-- Data records follows --

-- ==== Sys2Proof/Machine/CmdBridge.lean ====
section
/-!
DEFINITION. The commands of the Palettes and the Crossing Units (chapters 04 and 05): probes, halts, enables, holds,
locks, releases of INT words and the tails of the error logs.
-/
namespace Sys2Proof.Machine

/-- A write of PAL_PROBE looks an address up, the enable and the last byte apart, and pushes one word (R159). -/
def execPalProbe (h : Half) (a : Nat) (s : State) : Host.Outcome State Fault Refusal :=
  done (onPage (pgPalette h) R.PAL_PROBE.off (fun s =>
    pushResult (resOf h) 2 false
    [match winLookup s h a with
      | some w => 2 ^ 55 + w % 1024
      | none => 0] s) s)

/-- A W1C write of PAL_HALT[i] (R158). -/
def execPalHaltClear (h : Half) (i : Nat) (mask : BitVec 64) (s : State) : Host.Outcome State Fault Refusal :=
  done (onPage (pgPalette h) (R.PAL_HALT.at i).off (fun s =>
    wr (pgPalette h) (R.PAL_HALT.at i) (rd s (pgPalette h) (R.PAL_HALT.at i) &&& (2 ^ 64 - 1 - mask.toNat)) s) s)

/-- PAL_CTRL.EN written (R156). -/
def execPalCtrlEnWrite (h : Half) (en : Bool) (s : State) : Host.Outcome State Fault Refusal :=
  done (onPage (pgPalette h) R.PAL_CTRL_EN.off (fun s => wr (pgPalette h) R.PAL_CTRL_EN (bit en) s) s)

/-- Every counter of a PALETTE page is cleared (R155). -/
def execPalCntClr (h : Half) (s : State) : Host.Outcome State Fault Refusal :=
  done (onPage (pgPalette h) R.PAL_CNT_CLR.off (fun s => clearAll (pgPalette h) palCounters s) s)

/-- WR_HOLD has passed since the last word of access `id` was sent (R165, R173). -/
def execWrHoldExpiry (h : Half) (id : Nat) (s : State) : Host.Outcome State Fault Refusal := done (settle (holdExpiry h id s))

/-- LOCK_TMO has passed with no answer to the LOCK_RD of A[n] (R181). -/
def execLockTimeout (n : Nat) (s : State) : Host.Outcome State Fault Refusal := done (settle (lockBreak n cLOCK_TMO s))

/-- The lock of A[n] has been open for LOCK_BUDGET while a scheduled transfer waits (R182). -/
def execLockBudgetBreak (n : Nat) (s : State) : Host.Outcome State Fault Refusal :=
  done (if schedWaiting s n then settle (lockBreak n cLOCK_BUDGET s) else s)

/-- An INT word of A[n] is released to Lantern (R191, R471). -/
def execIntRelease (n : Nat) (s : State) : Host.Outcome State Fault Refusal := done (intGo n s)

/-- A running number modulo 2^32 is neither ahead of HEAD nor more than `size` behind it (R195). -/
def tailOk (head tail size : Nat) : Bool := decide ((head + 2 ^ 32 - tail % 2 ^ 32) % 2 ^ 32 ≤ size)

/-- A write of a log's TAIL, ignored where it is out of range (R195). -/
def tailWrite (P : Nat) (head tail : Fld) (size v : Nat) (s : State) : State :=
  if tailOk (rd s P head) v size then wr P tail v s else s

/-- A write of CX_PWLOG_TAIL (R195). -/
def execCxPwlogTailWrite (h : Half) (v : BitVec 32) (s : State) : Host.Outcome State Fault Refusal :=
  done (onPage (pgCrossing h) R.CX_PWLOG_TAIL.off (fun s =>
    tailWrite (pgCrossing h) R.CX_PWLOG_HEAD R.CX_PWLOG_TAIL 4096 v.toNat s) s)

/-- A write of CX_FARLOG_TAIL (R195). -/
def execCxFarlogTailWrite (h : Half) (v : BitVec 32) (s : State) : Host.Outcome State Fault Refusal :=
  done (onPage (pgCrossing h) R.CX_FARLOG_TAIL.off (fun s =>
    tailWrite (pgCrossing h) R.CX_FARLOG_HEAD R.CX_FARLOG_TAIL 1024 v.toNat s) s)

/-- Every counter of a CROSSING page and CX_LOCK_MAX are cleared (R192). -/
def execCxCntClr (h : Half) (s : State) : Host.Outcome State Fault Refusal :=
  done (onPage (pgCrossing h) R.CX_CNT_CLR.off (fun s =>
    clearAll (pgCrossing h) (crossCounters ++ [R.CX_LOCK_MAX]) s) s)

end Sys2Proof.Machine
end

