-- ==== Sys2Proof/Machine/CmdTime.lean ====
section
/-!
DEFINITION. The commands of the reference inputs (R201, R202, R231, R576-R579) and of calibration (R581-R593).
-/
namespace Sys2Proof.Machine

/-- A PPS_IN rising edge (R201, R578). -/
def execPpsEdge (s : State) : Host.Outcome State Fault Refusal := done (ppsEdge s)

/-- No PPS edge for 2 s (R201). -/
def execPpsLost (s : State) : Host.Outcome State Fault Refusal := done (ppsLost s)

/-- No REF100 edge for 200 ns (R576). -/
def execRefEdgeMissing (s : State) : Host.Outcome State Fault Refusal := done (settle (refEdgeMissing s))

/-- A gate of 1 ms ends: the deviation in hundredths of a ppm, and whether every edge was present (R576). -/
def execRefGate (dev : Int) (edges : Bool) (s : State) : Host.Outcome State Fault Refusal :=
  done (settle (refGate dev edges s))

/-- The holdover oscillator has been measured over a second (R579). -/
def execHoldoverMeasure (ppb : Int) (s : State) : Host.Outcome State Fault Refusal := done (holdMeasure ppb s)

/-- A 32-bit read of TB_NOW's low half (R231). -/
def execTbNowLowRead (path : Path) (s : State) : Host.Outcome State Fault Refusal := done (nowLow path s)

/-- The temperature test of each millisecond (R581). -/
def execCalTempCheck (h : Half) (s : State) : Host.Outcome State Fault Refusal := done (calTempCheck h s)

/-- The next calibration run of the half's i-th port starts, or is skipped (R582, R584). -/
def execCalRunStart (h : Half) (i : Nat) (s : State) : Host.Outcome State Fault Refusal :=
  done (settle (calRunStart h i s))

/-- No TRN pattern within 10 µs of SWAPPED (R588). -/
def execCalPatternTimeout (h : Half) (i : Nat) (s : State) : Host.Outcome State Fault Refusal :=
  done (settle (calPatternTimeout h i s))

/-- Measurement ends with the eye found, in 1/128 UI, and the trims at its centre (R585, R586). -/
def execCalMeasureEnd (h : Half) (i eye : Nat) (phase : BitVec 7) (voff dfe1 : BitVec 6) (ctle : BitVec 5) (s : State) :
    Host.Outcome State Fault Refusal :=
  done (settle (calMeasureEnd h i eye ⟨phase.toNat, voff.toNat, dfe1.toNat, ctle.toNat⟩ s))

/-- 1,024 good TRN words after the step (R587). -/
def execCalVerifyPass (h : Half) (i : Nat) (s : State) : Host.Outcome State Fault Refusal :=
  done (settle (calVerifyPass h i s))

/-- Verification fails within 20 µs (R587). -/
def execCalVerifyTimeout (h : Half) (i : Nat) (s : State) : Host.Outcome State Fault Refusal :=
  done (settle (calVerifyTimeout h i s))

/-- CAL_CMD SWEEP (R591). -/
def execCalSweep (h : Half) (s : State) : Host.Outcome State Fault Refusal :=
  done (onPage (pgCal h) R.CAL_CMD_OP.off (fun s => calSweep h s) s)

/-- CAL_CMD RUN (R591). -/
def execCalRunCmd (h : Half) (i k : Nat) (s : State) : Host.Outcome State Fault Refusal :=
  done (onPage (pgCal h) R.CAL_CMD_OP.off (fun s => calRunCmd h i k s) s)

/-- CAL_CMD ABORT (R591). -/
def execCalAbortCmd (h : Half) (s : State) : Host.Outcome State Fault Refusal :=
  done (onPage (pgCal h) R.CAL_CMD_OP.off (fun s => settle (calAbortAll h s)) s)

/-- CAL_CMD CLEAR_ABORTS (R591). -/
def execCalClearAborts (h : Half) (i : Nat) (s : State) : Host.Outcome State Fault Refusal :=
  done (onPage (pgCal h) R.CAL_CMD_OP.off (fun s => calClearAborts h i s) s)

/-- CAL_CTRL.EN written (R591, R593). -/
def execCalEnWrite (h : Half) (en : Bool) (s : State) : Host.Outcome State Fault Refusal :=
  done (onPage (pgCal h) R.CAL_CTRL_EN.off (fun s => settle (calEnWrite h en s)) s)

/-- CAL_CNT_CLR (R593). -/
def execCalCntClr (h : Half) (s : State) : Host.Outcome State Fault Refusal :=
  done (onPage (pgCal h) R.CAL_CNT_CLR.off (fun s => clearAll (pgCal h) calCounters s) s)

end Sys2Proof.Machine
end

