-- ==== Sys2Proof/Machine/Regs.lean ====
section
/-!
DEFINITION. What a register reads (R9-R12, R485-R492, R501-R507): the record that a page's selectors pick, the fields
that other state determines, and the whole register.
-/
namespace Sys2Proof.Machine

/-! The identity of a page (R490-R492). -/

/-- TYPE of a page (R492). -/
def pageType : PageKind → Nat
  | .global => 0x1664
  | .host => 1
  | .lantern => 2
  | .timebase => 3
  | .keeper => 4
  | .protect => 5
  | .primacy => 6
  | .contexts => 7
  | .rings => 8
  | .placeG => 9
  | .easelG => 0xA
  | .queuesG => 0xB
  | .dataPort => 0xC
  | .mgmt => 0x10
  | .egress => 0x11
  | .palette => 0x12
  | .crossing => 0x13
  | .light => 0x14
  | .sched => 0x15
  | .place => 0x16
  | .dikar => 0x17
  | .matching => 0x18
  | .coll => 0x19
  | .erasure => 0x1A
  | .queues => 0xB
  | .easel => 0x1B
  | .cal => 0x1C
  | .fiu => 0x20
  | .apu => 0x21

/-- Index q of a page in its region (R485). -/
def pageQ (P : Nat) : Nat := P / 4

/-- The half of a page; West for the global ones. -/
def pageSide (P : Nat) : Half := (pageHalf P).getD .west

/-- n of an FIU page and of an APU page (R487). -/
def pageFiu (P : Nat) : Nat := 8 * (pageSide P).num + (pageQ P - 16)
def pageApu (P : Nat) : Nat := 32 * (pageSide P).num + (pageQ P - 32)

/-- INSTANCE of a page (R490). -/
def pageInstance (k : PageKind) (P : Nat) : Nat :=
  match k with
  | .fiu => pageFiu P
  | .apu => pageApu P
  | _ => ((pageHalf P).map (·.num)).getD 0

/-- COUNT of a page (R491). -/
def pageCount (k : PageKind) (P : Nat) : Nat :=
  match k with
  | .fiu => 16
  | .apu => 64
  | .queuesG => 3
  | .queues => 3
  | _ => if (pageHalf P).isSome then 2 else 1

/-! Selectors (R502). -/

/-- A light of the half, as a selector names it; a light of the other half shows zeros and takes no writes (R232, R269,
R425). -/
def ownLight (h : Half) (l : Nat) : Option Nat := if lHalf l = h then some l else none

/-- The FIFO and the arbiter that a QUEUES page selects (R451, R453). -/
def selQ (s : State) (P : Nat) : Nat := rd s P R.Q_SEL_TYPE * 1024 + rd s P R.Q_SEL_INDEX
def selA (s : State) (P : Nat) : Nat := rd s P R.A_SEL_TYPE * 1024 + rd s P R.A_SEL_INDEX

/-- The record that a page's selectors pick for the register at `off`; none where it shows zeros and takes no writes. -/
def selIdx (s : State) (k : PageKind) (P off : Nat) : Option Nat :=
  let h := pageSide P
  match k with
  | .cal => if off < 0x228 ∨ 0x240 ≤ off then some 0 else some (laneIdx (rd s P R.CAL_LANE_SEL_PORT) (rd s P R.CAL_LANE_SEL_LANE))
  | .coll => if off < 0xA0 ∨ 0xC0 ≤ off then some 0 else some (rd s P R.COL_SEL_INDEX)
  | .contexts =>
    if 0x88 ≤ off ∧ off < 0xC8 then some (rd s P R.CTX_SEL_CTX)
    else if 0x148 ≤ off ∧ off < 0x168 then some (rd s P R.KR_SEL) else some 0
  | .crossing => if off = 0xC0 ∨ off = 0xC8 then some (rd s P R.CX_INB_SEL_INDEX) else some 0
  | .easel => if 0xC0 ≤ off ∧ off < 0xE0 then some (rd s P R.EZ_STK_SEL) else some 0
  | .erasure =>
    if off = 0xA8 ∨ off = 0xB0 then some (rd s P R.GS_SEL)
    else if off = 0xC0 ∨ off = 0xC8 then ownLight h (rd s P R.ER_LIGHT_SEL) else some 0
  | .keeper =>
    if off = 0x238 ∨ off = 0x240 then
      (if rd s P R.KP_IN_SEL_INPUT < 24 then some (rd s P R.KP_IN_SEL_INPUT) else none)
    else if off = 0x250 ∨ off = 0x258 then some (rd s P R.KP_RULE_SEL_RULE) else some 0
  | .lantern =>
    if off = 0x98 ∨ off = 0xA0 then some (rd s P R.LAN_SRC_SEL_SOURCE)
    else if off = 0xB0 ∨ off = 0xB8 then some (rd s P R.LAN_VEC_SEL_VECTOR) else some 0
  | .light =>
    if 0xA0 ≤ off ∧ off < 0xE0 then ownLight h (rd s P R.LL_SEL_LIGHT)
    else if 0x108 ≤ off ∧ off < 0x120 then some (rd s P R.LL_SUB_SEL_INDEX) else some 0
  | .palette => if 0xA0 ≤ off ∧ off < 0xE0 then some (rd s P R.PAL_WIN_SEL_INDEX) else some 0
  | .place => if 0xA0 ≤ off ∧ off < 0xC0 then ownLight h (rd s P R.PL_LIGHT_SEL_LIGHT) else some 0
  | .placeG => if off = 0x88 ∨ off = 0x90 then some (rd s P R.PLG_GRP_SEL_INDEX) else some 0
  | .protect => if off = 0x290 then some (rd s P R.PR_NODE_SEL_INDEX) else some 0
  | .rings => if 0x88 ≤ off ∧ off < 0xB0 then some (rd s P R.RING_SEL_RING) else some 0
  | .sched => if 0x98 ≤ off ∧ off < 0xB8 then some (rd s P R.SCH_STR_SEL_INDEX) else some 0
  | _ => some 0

-- Data records concluded --

- [Exercise aim]
Please transcribe exactly the lines above from the line that has "done (onPage (pgCrossing h) R.CX_CNT_CLR.off" up to and including the line that has "DEFINITION. The commands of the reference"; no other line belongs in the answer.

- [Result below]
  done (onPage (pgCrossing h) R.CX_CNT_CLR.off (fun s =>
    clearAll (pgCrossing h) (crossCounters ++ [R.CX_LOCK_MAX]) s) s)

end Sys2Proof.Machine
end

-- ==== Sys2Proof/Machine/CmdTime.lean ====
section
/-!
DEFINITION. The commands of the reference inputs (R201, R202, R231, R576-R579) and of calibration (R581-R593).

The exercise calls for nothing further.